= Margherita Spiluttini =

Austrian photographer (1947–2023)

Margherita Spiluttini (16 October 1947 – 2 March 2023) was an Austrian photographer specializing in architecture. Spiluttini's photo archive is one of the most important collections of photographs of architecture in Austria from 1980 to 2005.

==Biography==
Born in Schwarzach im Pongau, Spiluttini was trained as a medical assistant in Innsbruck where she also gained a background in medical imaging. She then moved to Vienna where she married Adolf Krischanitz, who documented new forms of architecture in installations. After the birth of her daughter Ina, she turned to freelance photography, completing reportages on topics such as the youth scene for Stimme der Frau and pop concerts for the Wiener magazine.

Benefitting from the impetus of Camera Austria, at the beginning of the 1980s she became interested in architecture. Her countless photographs of public and private buildings brought her recognition as a major contributor to Austria's new wave of architectural photography, a domain which traditionally belonged to men. In 2016 she was awarded the Austrian State Prize for Photography.

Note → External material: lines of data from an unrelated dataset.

-- ==== Sys2Proof/Tests/Slice0.lean ====
section
/-! SUPPORT. Tests: the terms WellFormed refuses, words written out from the spec's encodings, vectors of
95_test_vectors.md, and for every obligation with hypotheses a state that meets them (`test_meets_…`). -/

namespace Sys2Proof.Tests

open Sys2Proof.Machine

/-! ## Helpers -/

/-- The next state, if there is one. -/
def nextOf (o : Host.Outcome State Fault Refusal) : Option State :=
  match o with
  | .next t => some t
  | .fault _ => none
  | .refused _ => none

theorem of_nextOf {o : Host.Outcome State Fault Refusal} (h : (nextOf o).isSome = true) : ∃ t, o = .next t := by
  cases o with
  | next t => exact ⟨t, rfl⟩
  | fault f => cases h
  | refused r => cases h

/-- A memory whose bytes `[lo, lo + n)` are `v`. -/
def filled (lo n : Nat) (v : Byte) : Memory := Memory.store [] lo (List.replicate n (some v))

theorem filled_get (lo n : Nat) (v : Byte) {a : Nat} (h : lo ≤ a) (h' : a < lo + n) : (filled lo n v).get a = some v := by
  have hl : a < lo + (List.replicate n (some v)).length := by simpa using h'
  simp only [filled, Memory.get_store, h, hl, and_self, dif_pos, List.getElem_replicate, Option.some_or]

theorem filled_word (lo n : Nat) {a : Nat} (h : lo ≤ a) (h' : a + 4 ≤ lo + n) :
    (filled lo n 0).word a = some F32.plusZero := by
  have g : ∀ j, j < 4 → (filled lo n 0).get (a + j) = some 0#8 := fun j hj => filled_get lo n 0 (by omega) (by omega)
  have h0 := g 0 (by omega); have h1 := g 1 (by omega); have h2 := g 2 (by omega); have h3 := g 3 (by omega)
  simp only [Nat.add_zero] at h0
  simp only [Memory.word, h0, h1, h2, h3]
  rfl

/-- The reset state with the bytes `mdb` in MDB and HUFF's registers (30_encoding.md R133, `huffset`); `tables` is
HUF_TABLES. -/
def huffState (mdb : List Byte) (pos p2 len bv tables sri : Nat) : State :=
  { State.reset with
    mem := Memory.store [] (mdbAddr 0) (mdb.map some)
    hufBitpos := BitVec.ofNat 32 pos
    hufPart2start := BitVec.ofNat 32 p2
    hufGranule := BitVec.ofNat 32 (len + 65536 * bv)
    hufTables := BitVec.ofNat 32 tables
    hufSfbsel := BitVec.ofNat 32 sri }

/-- What a HUFF test looks at, under OVERRUN_SLACK `slack`: STATUS, HUF_NONZERO, HUF_BVEFF, HUF_BITPOS. -/
def huffOutcome (slack : Fin 2) (s : State) : Option (Word × Nat × Nat × Nat) :=
  (nextOf (huffWith slack.val s)).map fun t =>
    (t.statusWord, t.hufNonzero.toNat, t.hufBveff.toNat, t.hufBitpos.toNat)

/-- The values of IS[k..] a HUFF leaves. -/
def huffSpectrum (slack : Fin 2) (s : State) (k n : Nat) : Option (List (Option Half)) :=
  (nextOf (huffWith slack.val s)).map fun t => (List.range n).map fun j => t.mem.half (isAddr (k + j))

/-- A HUFF that answers a next state with `p` under each OVERRUN_SLACK answers one under the machine's. -/
theorem huff_next {s : State} (p : State → Bool) (h : ∀ slack : Fin 2, (nextOf (huffWith slack.val s)).any p = true) :
    ∃ t, exec .huff s = .next t ∧ p t = true := by
  have h' : (nextOf (exec .huff s)).any p = true := h Config.openOverrunSlack
  cases ho : exec .huff s with
  | next t => rw [ho] at h'; exact ⟨t, rfl, h'⟩
  | fault f => rw [ho] at h'; cases h'
  | refused r => rw [ho] at h'; cases h'

/-- The reset state with a command accepted by START. -/
def started (w : Nat) : State := acceptStart { State.reset with cmd := BitVec.ofNat 32 w }

/-- `n` words of +0. -/
def zeros (n : Nat) : List Word := List.replicate n F32.plusZero

theorem zeros_length (n : Nat) : (zeros n).length = n := List.length_replicate ..

theorem zeros_getElem (n k : Nat) (h : k < (zeros n).length) : (zeros n)[k] = F32.plusZero := List.getElem_replicate ..

/-- The reset state with XR all +0. -/
def silent : State := { State.reset with mem := filled 0x3000 2304 0 }

/-- A HUFF stopped at the first word of table 1, MDB holding the bits 0110 0001. -/
def walking : State :=
  { started 1 with
    mem := Memory.store [] (mdbAddr 0) [some 0x61]
    engine := some ⟨0, some ⟨.pair 1, 0, 0xFFFB⟩, none⟩ }

/-! ## WellFormed -/

theorem test_reserved67_refuses_other_opcodes : WellFormed (.reserved67 5) = false ∧ WellFormed (.reserved67 8) = false := by
  decide

theorem test_reserved8to15_refuses_opcode_7 : WellFormed (.reserved8to15 7) = false := by decide

theorem test_branch_refuses_offset_0 : WellFormed (.htabBranch 0) = false := by decide

theorem test_branch_refuses_offset_past_32768 : WellFormed (.htabBranch 32769) = false := by decide

theorem test_wellFormed_boundaries :
    WellFormed (.reserved67 6) = true ∧ WellFormed (.reserved67 7) = true ∧ WellFormed (.reserved8to15 8) = true ∧
    WellFormed (.reserved8to15 15) = true ∧ WellFormed (.htabBranch 1) = true ∧
    WellFormed (.htabBranch 32768) = true := by decide

/-! ## Decoding: words written out from R110, R111 and R121 of 30_encoding.md -/

theorem test_decode_nop : decodeTableWord 32 0x00000000 = some .nop := by decide

theorem test_decode_huff : decodeTableWord 32 0x00000001 = some .huff := by decide

/-- OP 2, BT 10 in bits 9:8, MIXED in bit 10 (T21). -/
theorem test_decode_antialias : decodeTableWord 32 0x00000602 = some (.antialias .short true) := by decide

/-- OP 3, CH in bit 4, BT 11. -/
theorem test_decode_hybrid : decodeTableWord 32 0x00000313 = some (.hybrid .right .stop false) := by decide

/-- OP 4, NCH in bit 12 (T43). -/
theorem test_decode_synth : decodeTableWord 32 0x00001014 = some (.synth .right .stereo) := by decide

/-- OP 5, CH in bit 4 (T61). -/
theorem test_decode_clrstate : decodeTableWord 32 0x00000015 = some (.clrstate .right) := by decide

theorem test_decode_reserved67 : decodeTableWord 32 0x00000006 = some (.reserved67 6) := by decide

theorem test_decode_reserved8to15 : decodeTableWord 32 0x00000008 = some (.reserved8to15 8) := by decide

/-- The word -5, two's complement. -/
theorem test_decode_branch : decode .pairWord [0xFB, 0xFF] = .ok (.htabBranch 5, []) := by decide

/-- The most negative word, -32768. -/
theorem test_decode_branch_edge : decode .quadWord [0x00, 0x80] = .ok (.htabBranch 32768, []) := by decide

/-- x in bits 7:4, y in bits 3:0: the word 0x00F1. -/
theorem test_decode_leaf_pair : decode .pairWord [0xF1, 0x00] = .ok (.htabLeafPair 15 1, []) := by decide

/-- v in bit 3 down to y in bit 0: the word 1000. -/
theorem test_decode_leaf_quad :
    decode .quadWord [0x08, 0x00] = .ok (.htabLeafQuad true false false false, []) := by decide

/-- R121 gives a pair leaf e[15:8] = 0 and a quad leaf e[15:4] = 0; words outside are rejected by name. -/
theorem test_decode_rejects : decode .pairWord [0x00, 0x01] = .error .notAPairLeaf ∧
    decode .quadWord [0x10, 0x00] = .error .notAQuadLeaf ∧ decode .command [0, 0, 0] = .error .truncated := by decide

/-! ## Control commands (T50, T60, T61) -/

/-- T60: a NOP from reset leaves STATUS 0x00000002. -/
theorem test_nop : (nextOf (runCommand State.reset)).map State.statusWord = some 0x00000002 := by decide

/-- T50: `cmd 0x7` leaves STATUS 0x00000014. -/
theorem test_reserved67 : (nextOf (exec (.reserved67 7) (started 7))).map State.statusWord = some 0x00000014 := by decide

/-- T50 at opcode 15, ended by its START. -/
theorem test_reserved8to15 : (start { State.reset with cmd := 15 }).statusWord = 0x00000014 := by decide

/-- T61, with a byte of each channel set before: CLRSTATE of channel 1 zeroes OVL[1] and V[1] alone. -/
theorem test_clrstate :
    (nextOf (exec (.clrstate .right)
      { State.reset with mem := [(0x5000, 1), (0x58FF, 2), (0x5900, 3), (0x8FFF, 4), (0x9FFF, 5)] })).map State.mem =
      some [(0x5000, 1), (0x58FF, 2), (0x8FFF, 4)] := by decide

/-! ## HUFF (T1 to T14) -/

/-- T1; it does not depend on OVERRUN_SLACK. -/
theorem test_huff_worked_example :
    ∀ k, huffOutcome k (huffState [0x61, 0x80] 0 0 9 2 0x00400001 0) = some (0x00000002, 8, 2, 9) := by decide +kernel

/-- T1: IS[0..4] = -1, 0, +1, -1, 0. -/
theorem test_huff_worked_spectrum :
    ∀ k, huffSpectrum k (huffState [0x61, 0x80] 0 0 9 2 0x00400001 0) 0 5 =
      some [some 0xFFFF, some 0, some 1, some 0xFFFF, some 0] := by decide +kernel

/-- T6: the quad 1111 with table B ends at 8; with E1 = 7 it is discarded under OVERRUN_SLACK 0 and kept under 1. -/
theorem test_huff_rollback :
    huffOutcome 0 (huffState [0x00] 0 0 7 0 0x00C00000 0) = some (0x00000402, 0, 0, 7) ∧
    huffOutcome 1 (huffState [0x00] 0 0 7 0 0x00C00000 0) = some (0x00000002, 4, 0, 7) ∧
    huffOutcome 0 (huffState [0x00] 0 0 8 0 0x00C00000 0) = some (0x00000002, 4, 0, 8) := by decide +kernel
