-- ==== Sys2Proof/Machine/Regs.lean ====
section
/-! DEFINITION. The registers of control space, from the register tables of the chapters of spec/ (offset, fields, types, reset values; 22 R466, 00 R9, R10).
A field is named F.<register>_<field>, a register R.<register>; its rule is the file and rule named in its docstring. -/

namespace Sys2Proof.Machine

/-- Register field types (00 Table SCO-4). -/
inductive FTy where
  | ro | rw | rw1c | wo | rwl | rs
deriving DecidableEq, Repr

/-- One field of a register: bits, type, reset value, the values that are not reserved (none listed: all). -/
structure FldDesc where
  hi : Nat
  lo : Nat
  ty : FTy
  reset : Nat
  legal : List (Nat × Nat)
deriving DecidableEq, Repr

/-- One register array: name, offset, and the strides of at most two indices. -/
structure RegDesc where
  name : String
  base : Nat
  n1 : Nat
  s1 : Nat
  n2 : Nat
  s2 : Nat
  flds : List FldDesc
deriving DecidableEq, Repr

/-- The place of a field: the register's offset, its strides, its bits. -/
structure Fld where
  base : Nat
  s1 : Nat
  s2 : Nat
  hi : Nat
  lo : Nat
deriving DecidableEq, Repr

/-- The offset of element i, j of a register array. -/
def RegDesc.off (r : RegDesc) (i j : Nat := 0) : Nat := r.base + i * r.s1 + j * r.s2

In addition to photographic contributions to Die Presse, she was invited by Franz Endler to contribute all the photographs published in the city's Vienna Architecture Guide. As a result, she received numerous commissions not just from Austria but increasingly from Switzerland. Her work in the alpine areas of Austria and Switzerland has included images of bridges, tunnels, power stations, reservoirs and mines in their natural surroundings.

Spiluttini died on 2 March 2023, at the age of 75.